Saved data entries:
-*-

theorem keeps_allocCells (s : State) (n : Nat) (uses : Nat) :
    OptFstKeeps [.cells] s (State.allocCells s n uses) := by
  unfold State.allocCells
  lift_lets -underBinder
  intro x1 x2
  refine OptFstKeeps.ite ?_ ?_
  · refine OptFstKeeps.some ?_
    refine Keeps.with_dray ?_ ?_ ?_ ?_
    · exact .inr ⟨rfl, rfl⟩
    · exact .inl rfl
    · exact .inr rfl
    · exact Keeps.refl _ _
  · refine OptFstKeeps.ite ?_ ?_
    · refine OptFstKeeps.some ?_
      exact Keeps.refl _ _
    · exact OptFstKeeps.none

theorem keeps_pushPacket (s : State) (p : Nat) (c : Nat) (k : Packet) :
    Keeps [.ports] s (State.pushPacket s p c k) := by
  unfold State.pushPacket
  refine Keeps.step (keeps_modPort _ _ _) rfl ?_
  exact Keeps.refl _ _

/-! ## Machine/Watches.lean -/

theorem keeps_modWatch (s : State) (w : Nat) (f : WState → WState) :
    Keeps [.watch] s (State.modWatch s w f) := by
  unfold State.modWatch
  lift_lets -underBinder
  intro x1
  refine Keeps.with_watch ?_ ?_ ?_ ?_
  · exact .inr ⟨rfl, rfl⟩
  · exact .inr rfl
  · exact .inl rfl
  · exact Keeps.refl _ _

theorem keeps_startWalk (s : State) (kind : WalkKind) (w : Nat) (gen : Bool) (e : WatchEntry) (cutoff : Word) :
    Keeps [.watch] s (State.startWalk s kind w gen e cutoff) := by
  unfold State.startWalk
  lift_lets -underBinder
  intro x1 x2
  refine Keeps.with_watch ?_ ?_ ?_ ?_
  · exact .inr ⟨rfl, rfl⟩
  · exact .inr rfl
  · exact .inl rfl
  · exact Keeps.refl _ _

theorem keeps_retireWatch (s : State) (w : Nat) (gen : Bool) :
    Keeps [.watch] s (State.retireWatch s w gen) := by
  unfold State.retireWatch
  lift_lets -underBinder
  intro x1 x2
  have h2 : Keeps [.watch] s x2 := by
    refine Keeps.step (keeps_modWatch _ _ _) rfl ?_
    exact Keeps.refl _ _
  clear_value x2
  refine Keeps.ite ?_ ?_
  · exact h2
  · refine Keeps.step (keeps_startWalk _ _ _ _ _ _) rfl ?_
    refine Keeps.step (keeps_modWatch _ _ _) rfl ?_
    exact h2

theorem keeps_checkIndex (s : State) (w : Nat) :
    Keeps [.counters, .watch] s (State.checkIndex s w) := by
  unfold State.checkIndex
  refine Keeps.ite ?_ ?_
  · exact Keeps.refl _ _
  · refine Keeps.step (keeps_countIf _ _ _) rfl ?_
    refine Keeps.step (keeps_retireWatch _ _ _) rfl ?_
    exact Keeps.refl _ _

theorem keeps_retireAll (s : State) :
    Keeps [.counters, .watch] s (State.retireAll s) := by
  unfold State.retireAll
  refine Keeps.foldl (fun u1 y2 => ?_) ?_
  · refine Keeps.step (keeps_retireWatch _ _ _) rfl ?_
    refine Keeps.step (keeps_checkIndex _ _) rfl ?_
    exact Keeps.refl _ _
  · exact Keeps.refl _ _

theorem keeps_turnStale (s : State) (w : Nat) (at' : Int) :
    Keeps [.counters, .watch] s (State.turnStale s w at') := by
  unfold State.turnStale
  lift_lets -underBinder
  intro x1 x2 x3
  have h3 : Keeps [.counters, .watch] s x3 := by
    refine Keeps.step (keeps_count _ _) rfl ?_
    refine Keeps.step (keeps_modWatch _ _ _) rfl ?_
    exact Keeps.refl _ _
  clear_value x3
  refine Keeps.ite ?_ ?_
  · exact h3
  · refine Keeps.step (keeps_startWalk _ _ _ _ _ _) rfl ?_
    exact h3

/-! ## Machine/Flash.lean -/

theorem keeps_flashErase (s : State) (a : Nat) (n : Nat) :
    Keeps [.flash] s (State.flashErase s a n) := by
  unfold State.flashErase
  lift_lets -underBinder
  intro x1
  refine Keeps.with_sys ?_ ?_ ?_ ?_ ?_ ?_ ?_ ?_ ?_
  · (refine .inr ?_; and_intros <;> rfl)
  · (refine .inr ?_; and_intros <;> rfl)
  · (refine .inr ?_; and_intros <;> rfl)
  · (refine .inr ?_; and_intros <;> rfl)
  · (refine .inr ?_; and_intros <;> rfl)
  · exact .inl rfl
  · exact .inr rfl
  · exact .inr ⟨rfl, rfl⟩
  · exact Keeps.refl _ _

theorem keeps_flashPut (s : State) (a : Nat) (bs : List Byte) :
    Keeps [.flash] s (State.flashPut s a bs) := by
  induction bs generalizing s a with
  | nil => exact Keeps.refl _ _
  | cons b bs ih =>
    refine Keeps.step (ih _ _) rfl (Keeps.with_sys ?_ ?_ ?_ ?_ ?_ (.inl rfl) ?_ ?_ (Keeps.refl _ _))
    all_goals exact .inr (by and_intros <;> rfl)

theorem keeps_setRecord (s : State) (r : BootRecord) :
    Keeps [.firmware, .flash] s (State.setRecord s r) := by
  unfold State.setRecord
  refine Keeps.ite ?_ ?_
  · exact Keeps.refl _ _
  · lift_lets -underBinder
    intro x1 x2
    have h2 : Keeps [.firmware, .flash] s x2 := by
      refine Keeps.ite ?_ ?_
      · refine Keeps.step (keeps_flashErase _ _ _) rfl ?_
        exact Keeps.refl _ _
      · exact Keeps.refl _ _
    clear_value x2
    intro x3
    have h3 : Keeps [.firmware, .flash] s x3 := by
      refine Keeps.step (keeps_flashPut _ _ _) rfl ?_
      exact h2
    clear_value x3
    intro x4
    refine Keeps.with_sys ?_ ?_ ?_ ?_ ?_ ?_ ?_ ?_ ?_
    · (refine .inr ?_; and_intros <;> rfl)
    · (refine .inr ?_; and_intros <;> rfl)
    · (refine .inr ?_; and_intros <;> rfl)
    · (refine .inr ?_; and_intros <;> rfl)
    · exact .inl rfl
    · exact .inl rfl
    · exact .inr rfl
    · exact .inr ⟨rfl, rfl⟩
    · exact h3

/-! ## Machine/Cores.lean -/

theorem keeps_setFwResult (s : State) (r : Nat) :
    Keeps (andBell [.firmware]) s (State.setFwResult s r) := by
  unfold State.setFwResult
  lift_lets -underBinder
  intro x1
  refine Keeps.step (keeps_raiseIf _ _ _) rfl ?_
  refine Keeps.with_sys ?_ ?_ ?_ ?_ ?_ ?_ ?_ ?_ ?_
  · (refine .inr ?_; and_intros <;> rfl)
  · (refine .inr ?_; and_intros <;> rfl)
  · (refine .inr ?_; and_intros <;> rfl)
  · (refine .inr ?_; and_intros <;> rfl)
  · exact .inl rfl
  · exact .inr ⟨rfl, rfl⟩
  · exact .inr rfl
  · exact .inr ⟨rfl, rfl⟩
  · exact Keeps.refl _ _

theorem keeps_endSwapCommands (s : State) (status : Nat) (result : Word) :
    Keeps (andBell [.lock, .rings]) s (State.endSwapCommands s status result) := by
  unfold State.endSwapCommands
  refine Keeps.foldl (fun u1 y2 => ?_) ?_
  · split
    · refine Keeps.ite ?_ ?_
      · refine Keeps.step (keeps_endCommand _ _ _ _ _ _) rfl ?_
        exact Keeps.refl _ _
      · exact Keeps.refl _ _
    · exact Keeps.refl _ _
  · exact Keeps.refl _ _

theorem keeps_switchPair (s : State) (standby : Bool) :
    Keeps (andBell [.firmware]) s (State.switchPair s standby) := by
  unfold State.switchPair
  lift_lets -underBinder
  intro x1 x2
  have h2 : Keeps (andBell [.firmware]) s x2 := by
    refine Keeps.with_sys ?_ ?_ ?_ ?_ ?_ ?_ ?_ ?_ ?_
    · (refine .inr ?_; and_intros <;> rfl)
    · (refine .inr ?_; and_intros <;> rfl)
    · (refine .inr ?_; and_intros <;> rfl)
    · (refine .inr ?_; and_intros <;> rfl)
    · exact .inl rfl
    · exact .inr ⟨rfl, rfl⟩
    · exact .inr rfl
    · exact .inr ⟨rfl, rfl⟩
    · exact Keeps.refl _ _
  clear_value x2
  refine Keeps.step (keeps_raise _ _) rfl ?_
  refine Keeps.step (keeps_count _ _) rfl ?_
  exact h2

theorem keeps_withdrawSwap (s : State) :
    Keeps (andBell [.commit, .lock, .rings]) s (State.withdrawSwap s) := by
  unfold State.withdrawSwap
  refine Keeps.ite ?_ ?_
  · lift_lets -underBinder
    intro x1
    refine Keeps.step (keeps_endSwapCommands _ _ _) rfl ?_
    refine Keeps.with_gen ?_ ?_ ?_ ?_ ?_
    · (refine .inr ?_; and_intros <;> rfl)
    · exact .inr ⟨rfl, rfl, rfl⟩
    · exact .inl rfl
    · (refine .inr ?_; and_intros <;> rfl)
    · exact Keeps.refl _ _
  · exact Keeps.refl _ _

theorem keeps_markBad (s : State) :
    Keeps (andBell [.commit, .banks, .loader, .watch, .lock, .rings]) s (State.markBad s) := by
  unfold State.markBad
  lift_lets -underBinder
  intro x1
  have h1 : Keeps (andBell [.commit, .banks, .loader, .watch, .lock, .rings]) s x1 := by
    refine Keeps.step (keeps_modBank _ _ _) rfl ?_
    exact Keeps.refl _ _
  clear_value x1
  refine Keeps.ite ?_ ?_
  · refine Keeps.step (keeps_count _ _) rfl ?_
    refine Keeps.step (keeps_withdrawSwap _) rfl ?_
    exact h1
  · exact h1
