/-! ### State.modSrc -/

@[simp] theorem modSrc_pending (n : Nat) (g : FaultSrc → FaultSrc) : (s.modSrc n g).pending = s.pending := rfl
@[simp] theorem modSrc_gen (n : Nat) (g : FaultSrc → FaultSrc) : (s.modSrc n g).gen = s.gen := rfl
@[simp] theorem modSrc_time (n : Nat) (g : FaultSrc → FaultSrc) : (s.modSrc n g).time = s.time := rfl
@[simp] theorem modSrc_regs (n : Nat) (g : FaultSrc → FaultSrc) : (s.modSrc n g).regs = s.regs := rfl
@[simp] theorem modSrc_engines (n : Nat) (g : FaultSrc → FaultSrc) : (s.modSrc n g).engines = s.engines := rfl
@[simp] theorem modSrc_ports (n : Nat) (g : FaultSrc → FaultSrc) : (s.modSrc n g).ports = s.ports := rfl
@[simp] theorem modSrc_xcvr (n : Nat) (g : FaultSrc → FaultSrc) : (s.modSrc n g).xcvr = s.xcvr := rfl
@[simp] theorem modSrc_frames (n : Nat) (g : FaultSrc → FaultSrc) : (s.modSrc n g).frames = s.frames := rfl
@[simp] theorem modSrc_nextFrame (n : Nat) (g : FaultSrc → FaultSrc) : (s.modSrc n g).nextFrame = s.nextFrame := rfl
@[simp] theorem modSrc_watch (n : Nat) (g : FaultSrc → FaultSrc) : (s.modSrc n g).watch = s.watch := rfl
@[simp] theorem modSrc_scriv (n : Nat) (g : FaultSrc → FaultSrc) : (s.modSrc n g).scriv = s.scriv := rfl
@[simp] theorem modSrc_crier (n : Nat) (g : FaultSrc → FaultSrc) : (s.modSrc n g).crier = s.crier := rfl
@[simp] theorem modSrc_lock (n : Nat) (g : FaultSrc → FaultSrc) : (s.modSrc n g).lock = s.lock := rfl
@[simp] theorem modSrc_epA (n : Nat) (g : FaultSrc → FaultSrc) : (s.modSrc n g).epA = s.epA := rfl
@[simp] theorem modSrc_epB (n : Nat) (g : FaultSrc → FaultSrc) : (s.modSrc n g).epB = s.epB := rfl
@[simp] theorem modSrc_rings (n : Nat) (g : FaultSrc → FaultSrc) : (s.modSrc n g).rings = s.rings := rfl
@[simp] theorem modSrc_bell (n : Nat) (g : FaultSrc → FaultSrc) : (s.modSrc n g).bell = s.bell := rfl
@[simp] theorem modSrc_dray (n : Nat) (g : FaultSrc → FaultSrc) : (s.modSrc n g).dray = s.dray := rfl
@[simp] theorem modSrc_cellar (n : Nat) (g : FaultSrc → FaultSrc) : (s.modSrc n g).cellar = s.cellar := rfl
@[simp] theorem modSrc_tink (n : Nat) (g : FaultSrc → FaultSrc) : (s.modSrc n g).tink = s.tink := rfl
@[simp] theorem modSrc_sys (n : Nat) (g : FaultSrc → FaultSrc) : (s.modSrc n g).sys = s.sys := rfl
@[simp] theorem modSrc_free (n : Nat) (g : FaultSrc → FaultSrc) : (s.modSrc n g).free = s.free := rfl
@[simp] theorem modSrc_out (n : Nat) (g : FaultSrc → FaultSrc) : (s.modSrc n g).out = s.out := rfl
@[simp] theorem modSrc_stew_flt (n : Nat) (g : FaultSrc → FaultSrc) : (s.modSrc n g).stew.flt = s.stew.flt := rfl
@[simp] theorem modSrc_stew_alert (n : Nat) (g : FaultSrc → FaultSrc) : (s.modSrc n g).stew.alert = s.stew.alert := rfl
@[simp] theorem modSrc_stew_fltAt (n : Nat) (g : FaultSrc → FaultSrc) : (s.modSrc n g).stew.fltAt = s.stew.fltAt := rfl
@[simp] theorem modSrc_stew_alertAt (n : Nat) (g : FaultSrc → FaultSrc) : (s.modSrc n g).stew.alertAt = s.stew.alertAt := rfl
@[simp] theorem modSrc_stew_wdog (n : Nat) (g : FaultSrc → FaultSrc) : (s.modSrc n g).stew.wdog = s.stew.wdog := rfl
@[simp] theorem modSrc_stew_coreSevere (n : Nat) (g : FaultSrc → FaultSrc) : (s.modSrc n g).stew.coreSevere = s.stew.coreSevere := rfl
@[simp] theorem modSrc_stew_coreFenced (n : Nat) (g : FaultSrc → FaultSrc) : (s.modSrc n g).stew.coreFenced = s.stew.coreFenced := rfl
@[simp] theorem modSrc_stew_tinkFenced (n : Nat) (g : FaultSrc → FaultSrc) : (s.modSrc n g).stew.tinkFenced = s.stew.tinkFenced := rfl
@[simp] theorem modSrc_stew_ringFenced (n : Nat) (g : FaultSrc → FaultSrc) : (s.modSrc n g).stew.ringFenced = s.stew.ringFenced := rfl
@[simp] theorem modSrc_stew_started (n : Nat) (g : FaultSrc → FaultSrc) : (s.modSrc n g).stew.started = s.stew.started := rfl
@[simp] theorem modSrc_tai_eq (n : Nat) (g : FaultSrc → FaultSrc)  : (s.modSrc n g).tai  = s.tai := rfl
@[simp] theorem modSrc_reg_eq (n : Nat) (g : FaultSrc → FaultSrc) (a' : Nat) : (s.modSrc n g).reg a' = s.reg a' := rfl
@[simp] theorem modSrc_fld_eq (n : Nat) (g : FaultSrc → FaultSrc) (a' b' c' : Nat) : (s.modSrc n g).fld a' b' c' = s.fld a' b' c' := rfl
@[simp] theorem modSrc_flag_eq (n : Nat) (g : FaultSrc → FaultSrc) (a' b' : Nat) : (s.modSrc n g).flag a' b' = s.flag a' b' := rfl
@[simp] theorem modSrc_counter_eq (n : Nat) (g : FaultSrc → FaultSrc) (a' : Nat) : (s.modSrc n g).counter a' = s.counter a' := rfl
@[simp] theorem modSrc_engine_eq (n : Nat) (g : FaultSrc → FaultSrc) (a' : Nat) : (s.modSrc n g).engine a' = s.engine a' := rfl
@[simp] theorem modSrc_port_eq (n : Nat) (g : FaultSrc → FaultSrc) (a' : Nat) : (s.modSrc n g).port a' = s.port a' := rfl
@[simp] theorem modSrc_serving_eq (n : Nat) (g : FaultSrc → FaultSrc) (a' : Nat) : (s.modSrc n g).serving a' = s.serving a' := rfl
@[simp] theorem modSrc_ip_eq (n : Nat) (g : FaultSrc → FaultSrc) (a' : Nat) : (s.modSrc n g).ip a' = s.ip a' := rfl
@[simp] theorem modSrc_frameOpt_eq (n : Nat) (g : FaultSrc → FaultSrc) (a' : Nat) : (s.modSrc n g).frame? a' = s.frame? a' := rfl
@[simp] theorem modSrc_ep_eq (n : Nat) (g : FaultSrc → FaultSrc) (d' : Ep) : (s.modSrc n g).ep d' = s.ep d' := rfl
@[simp] theorem modSrc_usable_eq (n : Nat) (g : FaultSrc → FaultSrc) (d' : Ep) : (s.modSrc n g).usable d' = s.usable d' := rfl
@[simp] theorem modSrc_ring_eq (n : Nat) (g : FaultSrc → FaultSrc) (d' : Ep) (a' : Nat) : (s.modSrc n g).ring d' a' = s.ring d' a' := rfl
@[simp] theorem modSrc_watchOf_eq (n : Nat) (g : FaultSrc → FaultSrc) (a' : Nat) : (s.modSrc n g).watchOf a' = s.watchOf a' := rfl
@[simp] theorem modSrc_recOf_eq (n : Nat) (g : FaultSrc → FaultSrc) (a' : Nat) : (s.modSrc n g).recOf a' = s.recOf a' := rfl
@[simp] theorem modSrc_half_eq (n : Nat) (g : FaultSrc → FaultSrc) (a' b' : Nat) : (s.modSrc n g).half a' b' = s.half a' b' := rfl
@[simp] theorem modSrc_bank_eq (n : Nat) (g : FaultSrc → FaultSrc) (c' : Bool) : (s.modSrc n g).bank c' = s.bank c' := rfl

/-! ### State.modWatch -/

@[simp] theorem modWatch_pending (n : Nat) (f : WState → WState) : (s.modWatch n f).pending = s.pending := rfl
@[simp] theorem modWatch_gen (n : Nat) (f : WState → WState) : (s.modWatch n f).gen = s.gen := rfl
@[simp] theorem modWatch_time (n : Nat) (f : WState → WState) : (s.modWatch n f).time = s.time := rfl
@[simp] theorem modWatch_regs (n : Nat) (f : WState → WState) : (s.modWatch n f).regs = s.regs := rfl
@[simp] theorem modWatch_engines (n : Nat) (f : WState → WState) : (s.modWatch n f).engines = s.engines := rfl
@[simp] theorem modWatch_ports (n : Nat) (f : WState → WState) : (s.modWatch n f).ports = s.ports := rfl
@[simp] theorem modWatch_xcvr (n : Nat) (f : WState → WState) : (s.modWatch n f).xcvr = s.xcvr := rfl
@[simp] theorem modWatch_frames (n : Nat) (f : WState → WState) : (s.modWatch n f).frames = s.frames := rfl
@[simp] theorem modWatch_nextFrame (n : Nat) (f : WState → WState) : (s.modWatch n f).nextFrame = s.nextFrame := rfl
@[simp] theorem modWatch_scriv (n : Nat) (f : WState → WState) : (s.modWatch n f).scriv = s.scriv := rfl
@[simp] theorem modWatch_crier (n : Nat) (f : WState → WState) : (s.modWatch n f).crier = s.crier := rfl
@[simp] theorem modWatch_lock (n : Nat) (f : WState → WState) : (s.modWatch n f).lock = s.lock := rfl
@[simp] theorem modWatch_epA (n : Nat) (f : WState → WState) : (s.modWatch n f).epA = s.epA := rfl
@[simp] theorem modWatch_epB (n : Nat) (f : WState → WState) : (s.modWatch n f).epB = s.epB := rfl
@[simp] theorem modWatch_rings (n : Nat) (f : WState → WState) : (s.modWatch n f).rings = s.rings := rfl
@[simp] theorem modWatch_bell (n : Nat) (f : WState → WState) : (s.modWatch n f).bell = s.bell := rfl
@[simp] theorem modWatch_dray (n : Nat) (f : WState → WState) : (s.modWatch n f).dray = s.dray := rfl
@[simp] theorem modWatch_cellar (n : Nat) (f : WState → WState) : (s.modWatch n f).cellar = s.cellar := rfl
@[simp] theorem modWatch_stew (n : Nat) (f : WState → WState) : (s.modWatch n f).stew = s.stew := rfl
@[simp] theorem modWatch_tink (n : Nat) (f : WState → WState) : (s.modWatch n f).tink = s.tink := rfl
@[simp] theorem modWatch_sys (n : Nat) (f : WState → WState) : (s.modWatch n f).sys = s.sys := rfl
@[simp] theorem modWatch_free (n : Nat) (f : WState → WState) : (s.modWatch n f).free = s.free := rfl
@[simp] theorem modWatch_out (n : Nat) (f : WState → WState) : (s.modWatch n f).out = s.out := rfl
@[simp] theorem modWatch_watch_bank0 (n : Nat) (f : WState → WState) : (s.modWatch n f).watch.bank0 = s.watch.bank0 := rfl
@[simp] theorem modWatch_watch_bank1 (n : Nat) (f : WState → WState) : (s.modWatch n f).watch.bank1 = s.watch.bank1 := rfl
@[simp] theorem modWatch_watch_loader (n : Nat) (f : WState → WState) : (s.modWatch n f).watch.loader = s.watch.loader := rfl
@[simp] theorem modWatch_watch_sweepPos (n : Nat) (f : WState → WState) : (s.modWatch n f).watch.sweepPos = s.watch.sweepPos := rfl
@[simp] theorem modWatch_watch_sweepBegan (n : Nat) (f : WState → WState) : (s.modWatch n f).watch.sweepBegan = s.watch.sweepBegan := rfl
@[simp] theorem modWatch_watch_sweepAfterCut (n : Nat) (f : WState → WState) : (s.modWatch n f).watch.sweepAfterCut = s.watch.sweepAfterCut := rfl
@[simp] theorem modWatch_watch_cutSwept (n : Nat) (f : WState → WState) : (s.modWatch n f).watch.cutSwept = s.watch.cutSwept := rfl
@[simp] theorem modWatch_watch_stalled (n : Nat) (f : WState → WState) : (s.modWatch n f).watch.stalled = s.watch.stalled := rfl
@[simp] theorem modWatch_watch_fenced (n : Nat) (f : WState → WState) : (s.modWatch n f).watch.fenced = s.watch.fenced := rfl
@[simp] theorem modWatch_watch_swapNo (n : Nat) (f : WState → WState) : (s.modWatch n f).watch.swapNo = s.watch.swapNo := rfl
@[simp] theorem modWatch_watch_uncheckedLeft (n : Nat) (f : WState → WState) : (s.modWatch n f).watch.uncheckedLeft = s.watch.uncheckedLeft := rfl
@[simp] theorem modWatch_watch_walks (n : Nat) (f : WState → WState) : (s.modWatch n f).watch.walks = s.watch.walks := rfl
@[simp] theorem modWatch_watch_captured (n : Nat) (f : WState → WState) : (s.modWatch n f).watch.captured = s.watch.captured := rfl
@[simp] theorem modWatch_tai_eq (n : Nat) (f : WState → WState)  : (s.modWatch n f).tai  = s.tai := rfl
@[simp] theorem modWatch_reg_eq (n : Nat) (f : WState → WState) (a' : Nat) : (s.modWatch n f).reg a' = s.reg a' := rfl
@[simp] theorem modWatch_fld_eq (n : Nat) (f : WState → WState) (a' b' c' : Nat) : (s.modWatch n f).fld a' b' c' = s.fld a' b' c' := rfl
@[simp] theorem modWatch_flag_eq (n : Nat) (f : WState → WState) (a' b' : Nat) : (s.modWatch n f).flag a' b' = s.flag a' b' := rfl
@[simp] theorem modWatch_counter_eq (n : Nat) (f : WState → WState) (a' : Nat) : (s.modWatch n f).counter a' = s.counter a' := rfl
@[simp] theorem modWatch_engine_eq (n : Nat) (f : WState → WState) (a' : Nat) : (s.modWatch n f).engine a' = s.engine a' := rfl
@[simp] theorem modWatch_port_eq (n : Nat) (f : WState → WState) (a' : Nat) : (s.modWatch n f).port a' = s.port a' := rfl
@[simp] theorem modWatch_serving_eq (n : Nat) (f : WState → WState) (a' : Nat) : (s.modWatch n f).serving a' = s.serving a' := rfl
@[simp] theorem modWatch_ip_eq (n : Nat) (f : WState → WState) (a' : Nat) : (s.modWatch n f).ip a' = s.ip a' := rfl
@[simp] theorem modWatch_frameOpt_eq (n : Nat) (f : WState → WState) (a' : Nat) : (s.modWatch n f).frame? a' = s.frame? a' := rfl
@[simp] theorem modWatch_ep_eq (n : Nat) (f : WState → WState) (d' : Ep) : (s.modWatch n f).ep d' = s.ep d' := rfl
@[simp] theorem modWatch_usable_eq (n : Nat) (f : WState → WState) (d' : Ep) : (s.modWatch n f).usable d' = s.usable d' := rfl
@[simp] theorem modWatch_ring_eq (n : Nat) (f : WState → WState) (d' : Ep) (a' : Nat) : (s.modWatch n f).ring d' a' = s.ring d' a' := rfl
@[simp] theorem modWatch_src_eq (n : Nat) (f : WState → WState) (a' : Nat) : (s.modWatch n f).src a' = s.src a' := rfl
@[simp] theorem modWatch_recOf_eq (n : Nat) (f : WState → WState) (a' : Nat) : (s.modWatch n f).recOf a' = s.recOf a' := rfl
@[simp] theorem modWatch_half_eq (n : Nat) (f : WState → WState) (a' b' : Nat) : (s.modWatch n f).half a' b' = s.half a' b' := rfl
@[simp] theorem modWatch_bank_eq (n : Nat) (f : WState → WState) (c' : Bool) : (s.modWatch n f).bank c' = s.bank c' := rfl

-*-

> **WHAT TO WORK ON**
Reproduce exactly every line that sits between the start of the entries and the line bearing "refine Keeps.with_dray ?_ ?_ ?_ ?_", counting both of those lines.

> **SOLUTION TO THE PROBLEM**
theorem keeps_allocCells (s : State) (n : Nat) (uses : Nat) :
    OptFstKeeps [.cells] s (State.allocCells s n uses) := by
  unfold State.allocCells
  lift_lets -underBinder
  intro x1 x2
  refine OptFstKeeps.ite ?_ ?_
  · refine OptFstKeeps.some ?_
    refine Keeps.with_dray ?_ ?_ ?_ ?_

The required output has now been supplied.